#### RECORD EXTRACTS ####

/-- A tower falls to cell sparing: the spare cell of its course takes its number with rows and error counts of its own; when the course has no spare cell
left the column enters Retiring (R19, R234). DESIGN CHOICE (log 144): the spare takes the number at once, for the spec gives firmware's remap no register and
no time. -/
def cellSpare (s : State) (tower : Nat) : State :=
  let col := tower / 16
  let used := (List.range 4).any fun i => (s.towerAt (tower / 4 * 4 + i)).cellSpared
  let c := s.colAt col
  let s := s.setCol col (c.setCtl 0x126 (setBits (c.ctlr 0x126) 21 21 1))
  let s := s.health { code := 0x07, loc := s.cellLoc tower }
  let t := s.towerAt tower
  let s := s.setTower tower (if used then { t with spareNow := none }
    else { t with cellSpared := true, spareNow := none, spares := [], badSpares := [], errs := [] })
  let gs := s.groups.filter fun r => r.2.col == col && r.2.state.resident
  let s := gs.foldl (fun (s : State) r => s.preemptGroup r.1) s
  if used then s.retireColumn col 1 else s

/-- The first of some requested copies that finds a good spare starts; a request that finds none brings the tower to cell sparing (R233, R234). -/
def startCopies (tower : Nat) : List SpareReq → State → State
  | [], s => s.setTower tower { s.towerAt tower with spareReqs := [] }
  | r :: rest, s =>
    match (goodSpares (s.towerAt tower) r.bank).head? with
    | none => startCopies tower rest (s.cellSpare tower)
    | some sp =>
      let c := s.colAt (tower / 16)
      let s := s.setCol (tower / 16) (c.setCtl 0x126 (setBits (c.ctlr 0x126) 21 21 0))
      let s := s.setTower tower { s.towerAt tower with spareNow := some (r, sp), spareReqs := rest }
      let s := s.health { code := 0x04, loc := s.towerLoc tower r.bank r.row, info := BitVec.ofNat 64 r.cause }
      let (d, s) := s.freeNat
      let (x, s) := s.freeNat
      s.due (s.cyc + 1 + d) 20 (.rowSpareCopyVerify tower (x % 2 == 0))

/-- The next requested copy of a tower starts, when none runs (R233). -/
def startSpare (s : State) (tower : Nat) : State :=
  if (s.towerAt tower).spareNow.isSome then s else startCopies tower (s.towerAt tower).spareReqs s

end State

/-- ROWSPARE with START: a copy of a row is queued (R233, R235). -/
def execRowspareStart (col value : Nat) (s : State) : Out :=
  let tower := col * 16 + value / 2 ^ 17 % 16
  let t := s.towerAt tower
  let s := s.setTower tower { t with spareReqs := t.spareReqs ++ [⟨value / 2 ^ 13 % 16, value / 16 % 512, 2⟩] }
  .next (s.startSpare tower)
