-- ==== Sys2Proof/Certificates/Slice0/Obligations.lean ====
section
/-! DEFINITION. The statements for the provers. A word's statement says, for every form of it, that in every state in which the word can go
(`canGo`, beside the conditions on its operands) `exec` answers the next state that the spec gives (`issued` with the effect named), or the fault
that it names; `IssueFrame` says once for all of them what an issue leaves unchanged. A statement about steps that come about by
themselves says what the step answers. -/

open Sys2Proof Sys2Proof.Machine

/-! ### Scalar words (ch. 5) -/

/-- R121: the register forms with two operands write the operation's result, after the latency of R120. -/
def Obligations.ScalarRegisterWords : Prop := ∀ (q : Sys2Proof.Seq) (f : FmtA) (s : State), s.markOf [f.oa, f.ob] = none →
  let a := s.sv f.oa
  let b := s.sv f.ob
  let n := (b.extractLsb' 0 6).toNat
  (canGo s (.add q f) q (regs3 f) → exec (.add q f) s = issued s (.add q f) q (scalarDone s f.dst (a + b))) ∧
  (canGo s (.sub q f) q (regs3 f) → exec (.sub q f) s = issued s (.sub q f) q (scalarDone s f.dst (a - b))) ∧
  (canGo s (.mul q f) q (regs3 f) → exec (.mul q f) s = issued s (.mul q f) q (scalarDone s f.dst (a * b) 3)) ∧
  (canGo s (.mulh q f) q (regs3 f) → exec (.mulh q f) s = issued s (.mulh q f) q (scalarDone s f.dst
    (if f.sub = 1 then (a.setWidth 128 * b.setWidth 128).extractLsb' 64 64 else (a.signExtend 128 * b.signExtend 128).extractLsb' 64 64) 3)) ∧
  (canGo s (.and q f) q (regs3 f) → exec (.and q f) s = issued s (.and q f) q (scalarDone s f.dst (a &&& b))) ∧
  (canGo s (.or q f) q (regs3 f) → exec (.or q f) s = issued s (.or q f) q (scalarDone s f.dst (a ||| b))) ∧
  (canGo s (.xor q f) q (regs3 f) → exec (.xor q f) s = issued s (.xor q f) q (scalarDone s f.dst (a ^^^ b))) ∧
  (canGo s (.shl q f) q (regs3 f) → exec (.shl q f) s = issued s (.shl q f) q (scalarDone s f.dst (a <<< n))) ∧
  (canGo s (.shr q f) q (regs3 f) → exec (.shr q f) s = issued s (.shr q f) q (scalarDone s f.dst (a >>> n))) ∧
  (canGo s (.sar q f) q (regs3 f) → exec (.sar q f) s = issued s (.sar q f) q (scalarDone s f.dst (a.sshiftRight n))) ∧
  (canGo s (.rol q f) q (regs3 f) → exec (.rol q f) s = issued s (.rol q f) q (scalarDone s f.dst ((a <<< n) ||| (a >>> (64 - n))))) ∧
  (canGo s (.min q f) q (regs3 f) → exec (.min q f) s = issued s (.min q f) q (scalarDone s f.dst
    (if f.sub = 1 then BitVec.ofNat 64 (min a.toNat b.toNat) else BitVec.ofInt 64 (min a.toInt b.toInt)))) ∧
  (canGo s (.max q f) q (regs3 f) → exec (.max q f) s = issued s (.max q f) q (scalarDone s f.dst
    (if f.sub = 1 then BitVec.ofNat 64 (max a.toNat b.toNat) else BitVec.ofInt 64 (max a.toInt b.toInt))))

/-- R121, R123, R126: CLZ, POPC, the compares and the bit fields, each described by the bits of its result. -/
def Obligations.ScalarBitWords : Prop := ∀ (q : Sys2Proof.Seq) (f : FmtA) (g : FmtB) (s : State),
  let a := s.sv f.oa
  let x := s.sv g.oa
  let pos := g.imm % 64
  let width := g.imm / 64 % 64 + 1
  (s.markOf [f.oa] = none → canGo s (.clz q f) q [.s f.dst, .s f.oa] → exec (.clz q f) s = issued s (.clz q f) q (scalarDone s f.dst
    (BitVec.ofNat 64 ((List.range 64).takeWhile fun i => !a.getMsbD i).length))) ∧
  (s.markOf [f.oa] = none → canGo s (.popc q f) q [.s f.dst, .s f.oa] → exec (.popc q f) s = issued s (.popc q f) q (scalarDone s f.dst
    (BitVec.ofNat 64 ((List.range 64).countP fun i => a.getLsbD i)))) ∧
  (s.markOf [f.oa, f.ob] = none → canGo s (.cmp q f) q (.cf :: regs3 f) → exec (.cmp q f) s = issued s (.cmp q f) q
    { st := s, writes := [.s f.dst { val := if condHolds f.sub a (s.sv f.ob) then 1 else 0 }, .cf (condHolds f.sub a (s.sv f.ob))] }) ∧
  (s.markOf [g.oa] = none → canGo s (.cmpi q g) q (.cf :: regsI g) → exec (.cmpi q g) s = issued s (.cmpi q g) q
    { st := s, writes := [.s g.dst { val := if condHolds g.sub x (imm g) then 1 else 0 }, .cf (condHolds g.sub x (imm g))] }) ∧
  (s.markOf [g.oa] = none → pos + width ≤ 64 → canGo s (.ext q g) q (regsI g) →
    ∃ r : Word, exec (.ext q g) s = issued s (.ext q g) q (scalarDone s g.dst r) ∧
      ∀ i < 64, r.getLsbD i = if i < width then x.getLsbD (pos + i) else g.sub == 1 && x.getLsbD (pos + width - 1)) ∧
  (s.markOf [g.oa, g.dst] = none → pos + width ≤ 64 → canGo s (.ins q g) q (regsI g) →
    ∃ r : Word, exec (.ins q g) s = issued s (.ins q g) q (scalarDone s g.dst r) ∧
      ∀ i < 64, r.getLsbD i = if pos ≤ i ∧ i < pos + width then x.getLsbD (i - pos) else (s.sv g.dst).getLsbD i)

####
#### RECORD EXTRACTS ####

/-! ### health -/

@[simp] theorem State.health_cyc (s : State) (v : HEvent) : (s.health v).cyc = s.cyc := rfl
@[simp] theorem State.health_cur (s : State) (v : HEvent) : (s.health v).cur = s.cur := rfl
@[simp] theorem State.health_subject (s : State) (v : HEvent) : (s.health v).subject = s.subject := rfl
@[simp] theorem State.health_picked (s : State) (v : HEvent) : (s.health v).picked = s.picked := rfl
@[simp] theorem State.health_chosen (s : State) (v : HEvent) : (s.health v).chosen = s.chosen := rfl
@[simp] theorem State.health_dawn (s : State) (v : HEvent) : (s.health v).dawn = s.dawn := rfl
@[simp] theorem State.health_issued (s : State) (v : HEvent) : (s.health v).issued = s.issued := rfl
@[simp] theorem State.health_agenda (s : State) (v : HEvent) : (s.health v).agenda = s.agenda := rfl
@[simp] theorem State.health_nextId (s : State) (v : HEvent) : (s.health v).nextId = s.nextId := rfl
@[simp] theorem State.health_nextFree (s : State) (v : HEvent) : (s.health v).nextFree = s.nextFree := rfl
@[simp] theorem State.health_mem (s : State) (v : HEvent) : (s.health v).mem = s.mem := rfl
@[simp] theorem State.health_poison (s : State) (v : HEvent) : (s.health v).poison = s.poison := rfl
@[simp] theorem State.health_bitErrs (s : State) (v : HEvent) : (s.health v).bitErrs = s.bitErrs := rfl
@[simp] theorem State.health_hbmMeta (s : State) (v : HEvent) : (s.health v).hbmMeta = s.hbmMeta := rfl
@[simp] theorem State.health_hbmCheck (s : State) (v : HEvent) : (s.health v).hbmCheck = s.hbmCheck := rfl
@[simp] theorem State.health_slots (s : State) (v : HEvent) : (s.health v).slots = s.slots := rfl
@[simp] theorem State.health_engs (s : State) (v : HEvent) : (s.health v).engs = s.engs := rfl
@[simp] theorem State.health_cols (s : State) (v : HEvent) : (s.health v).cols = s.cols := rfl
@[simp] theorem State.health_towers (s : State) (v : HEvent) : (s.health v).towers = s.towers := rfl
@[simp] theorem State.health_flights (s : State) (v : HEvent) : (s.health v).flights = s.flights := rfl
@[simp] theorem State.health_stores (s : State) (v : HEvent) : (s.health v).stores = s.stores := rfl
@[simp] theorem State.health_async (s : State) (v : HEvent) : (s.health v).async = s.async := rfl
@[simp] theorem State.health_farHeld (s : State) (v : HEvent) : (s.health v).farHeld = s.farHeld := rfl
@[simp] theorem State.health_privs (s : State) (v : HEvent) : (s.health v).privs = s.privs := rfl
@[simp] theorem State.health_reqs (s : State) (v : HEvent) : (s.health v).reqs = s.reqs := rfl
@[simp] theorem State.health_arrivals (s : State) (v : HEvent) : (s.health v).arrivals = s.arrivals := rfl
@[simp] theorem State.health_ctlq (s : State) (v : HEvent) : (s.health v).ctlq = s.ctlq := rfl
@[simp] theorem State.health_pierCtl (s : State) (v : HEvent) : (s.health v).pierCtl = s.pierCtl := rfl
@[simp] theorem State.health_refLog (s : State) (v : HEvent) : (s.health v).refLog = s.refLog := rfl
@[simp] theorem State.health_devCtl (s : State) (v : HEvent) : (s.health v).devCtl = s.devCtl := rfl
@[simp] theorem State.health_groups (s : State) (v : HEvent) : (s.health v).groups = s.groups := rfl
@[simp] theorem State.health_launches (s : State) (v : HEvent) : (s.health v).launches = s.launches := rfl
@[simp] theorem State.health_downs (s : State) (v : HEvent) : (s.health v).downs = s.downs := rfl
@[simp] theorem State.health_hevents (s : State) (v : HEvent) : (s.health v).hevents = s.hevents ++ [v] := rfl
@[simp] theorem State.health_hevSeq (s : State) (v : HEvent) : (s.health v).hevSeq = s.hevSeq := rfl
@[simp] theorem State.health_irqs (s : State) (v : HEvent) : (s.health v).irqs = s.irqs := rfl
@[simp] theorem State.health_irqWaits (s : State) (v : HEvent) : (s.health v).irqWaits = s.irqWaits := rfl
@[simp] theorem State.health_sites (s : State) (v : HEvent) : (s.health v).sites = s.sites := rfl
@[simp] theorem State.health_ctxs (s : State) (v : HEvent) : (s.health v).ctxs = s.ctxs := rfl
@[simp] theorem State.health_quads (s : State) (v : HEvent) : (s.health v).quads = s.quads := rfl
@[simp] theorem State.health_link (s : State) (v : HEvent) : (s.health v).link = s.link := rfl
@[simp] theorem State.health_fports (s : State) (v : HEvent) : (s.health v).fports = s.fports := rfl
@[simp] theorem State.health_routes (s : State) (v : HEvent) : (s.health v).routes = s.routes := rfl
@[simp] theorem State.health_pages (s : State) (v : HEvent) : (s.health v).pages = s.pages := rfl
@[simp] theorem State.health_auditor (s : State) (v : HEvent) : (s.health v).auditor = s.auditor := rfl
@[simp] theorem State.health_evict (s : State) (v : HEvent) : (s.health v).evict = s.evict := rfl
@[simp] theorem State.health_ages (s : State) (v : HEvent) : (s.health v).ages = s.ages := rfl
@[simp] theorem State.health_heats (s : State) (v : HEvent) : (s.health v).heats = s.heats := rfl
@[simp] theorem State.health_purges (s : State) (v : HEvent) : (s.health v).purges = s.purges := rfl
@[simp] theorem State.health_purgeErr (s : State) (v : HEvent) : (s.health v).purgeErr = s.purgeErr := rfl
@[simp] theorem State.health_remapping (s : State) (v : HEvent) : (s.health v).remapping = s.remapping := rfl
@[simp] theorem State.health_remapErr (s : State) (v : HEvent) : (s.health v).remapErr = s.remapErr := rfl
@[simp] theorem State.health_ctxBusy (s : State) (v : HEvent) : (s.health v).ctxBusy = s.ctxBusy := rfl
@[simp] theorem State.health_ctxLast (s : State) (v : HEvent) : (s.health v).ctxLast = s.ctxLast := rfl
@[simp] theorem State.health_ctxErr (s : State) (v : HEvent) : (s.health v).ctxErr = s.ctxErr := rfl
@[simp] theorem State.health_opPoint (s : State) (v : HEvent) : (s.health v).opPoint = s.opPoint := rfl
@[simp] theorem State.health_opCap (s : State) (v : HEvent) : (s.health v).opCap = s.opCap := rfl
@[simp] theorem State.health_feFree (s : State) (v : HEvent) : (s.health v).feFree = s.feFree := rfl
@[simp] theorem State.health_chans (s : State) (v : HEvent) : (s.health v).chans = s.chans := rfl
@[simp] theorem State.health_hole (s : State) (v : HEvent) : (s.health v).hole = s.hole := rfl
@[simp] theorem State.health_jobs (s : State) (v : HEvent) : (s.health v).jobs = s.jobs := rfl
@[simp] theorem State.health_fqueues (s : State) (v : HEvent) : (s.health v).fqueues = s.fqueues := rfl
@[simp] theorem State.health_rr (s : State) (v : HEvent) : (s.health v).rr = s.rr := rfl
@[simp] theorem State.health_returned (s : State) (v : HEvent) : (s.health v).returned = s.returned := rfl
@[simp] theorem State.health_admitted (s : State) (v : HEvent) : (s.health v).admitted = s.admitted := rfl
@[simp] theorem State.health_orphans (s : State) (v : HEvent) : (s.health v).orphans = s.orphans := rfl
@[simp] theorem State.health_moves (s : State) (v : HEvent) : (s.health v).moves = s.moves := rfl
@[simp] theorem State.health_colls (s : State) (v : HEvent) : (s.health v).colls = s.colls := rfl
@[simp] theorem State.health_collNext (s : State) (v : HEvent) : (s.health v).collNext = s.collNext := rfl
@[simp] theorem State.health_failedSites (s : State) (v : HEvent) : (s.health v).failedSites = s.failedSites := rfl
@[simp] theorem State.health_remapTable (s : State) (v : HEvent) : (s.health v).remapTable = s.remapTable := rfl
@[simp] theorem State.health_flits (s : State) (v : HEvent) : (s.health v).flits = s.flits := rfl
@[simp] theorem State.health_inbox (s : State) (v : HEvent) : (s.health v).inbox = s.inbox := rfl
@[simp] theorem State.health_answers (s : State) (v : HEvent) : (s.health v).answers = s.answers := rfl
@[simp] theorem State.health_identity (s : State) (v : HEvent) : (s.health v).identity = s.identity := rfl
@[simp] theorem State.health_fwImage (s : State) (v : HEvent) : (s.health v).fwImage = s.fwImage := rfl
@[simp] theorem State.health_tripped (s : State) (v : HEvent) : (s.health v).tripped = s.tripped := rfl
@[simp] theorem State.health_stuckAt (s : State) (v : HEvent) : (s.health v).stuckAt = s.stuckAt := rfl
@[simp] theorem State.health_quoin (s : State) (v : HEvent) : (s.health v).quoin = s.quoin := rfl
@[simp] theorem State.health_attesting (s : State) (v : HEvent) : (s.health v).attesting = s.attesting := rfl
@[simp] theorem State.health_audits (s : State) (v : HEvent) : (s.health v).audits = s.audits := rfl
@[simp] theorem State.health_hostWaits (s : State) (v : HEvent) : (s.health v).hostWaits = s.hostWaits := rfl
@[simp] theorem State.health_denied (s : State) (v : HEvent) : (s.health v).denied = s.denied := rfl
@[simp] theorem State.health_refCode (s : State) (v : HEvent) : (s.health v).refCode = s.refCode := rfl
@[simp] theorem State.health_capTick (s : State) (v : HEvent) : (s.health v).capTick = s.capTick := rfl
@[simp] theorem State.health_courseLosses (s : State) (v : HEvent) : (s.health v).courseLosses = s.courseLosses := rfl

####

* [PROBLEM REQUIREMENTS]: Starting with the line that holds "no spare cell" and ending with the line that holds "loc := s.cellLoc", retype every line in the data above exactly, and nothing else.

* [SOLUTION FOR THIS EXERCISE]:
/-- A tower falls to cell sparing: the spare cell of its course takes its number with rows and error counts of its own; when the course has no spare cell
left the column enters Retiring (R19, R234). DESIGN CHOICE (log 144): the spare takes the number at once, for the spec gives firmware's remap no register and
no time. -/
def cellSpare (s : State) (tower : Nat) : State :=
  let col := tower / 16
  let used := (List.range 4).any fun i => (s.towerAt (tower / 4 * 4 + i)).cellSpared
  let c := s.colAt col
  let s := s.setCol col (c.setCtl 0x126 (setBits (c.ctlr 0x126) 21 21 1))
  let s := s.health { code := 0x07, loc := s.cellLoc tower }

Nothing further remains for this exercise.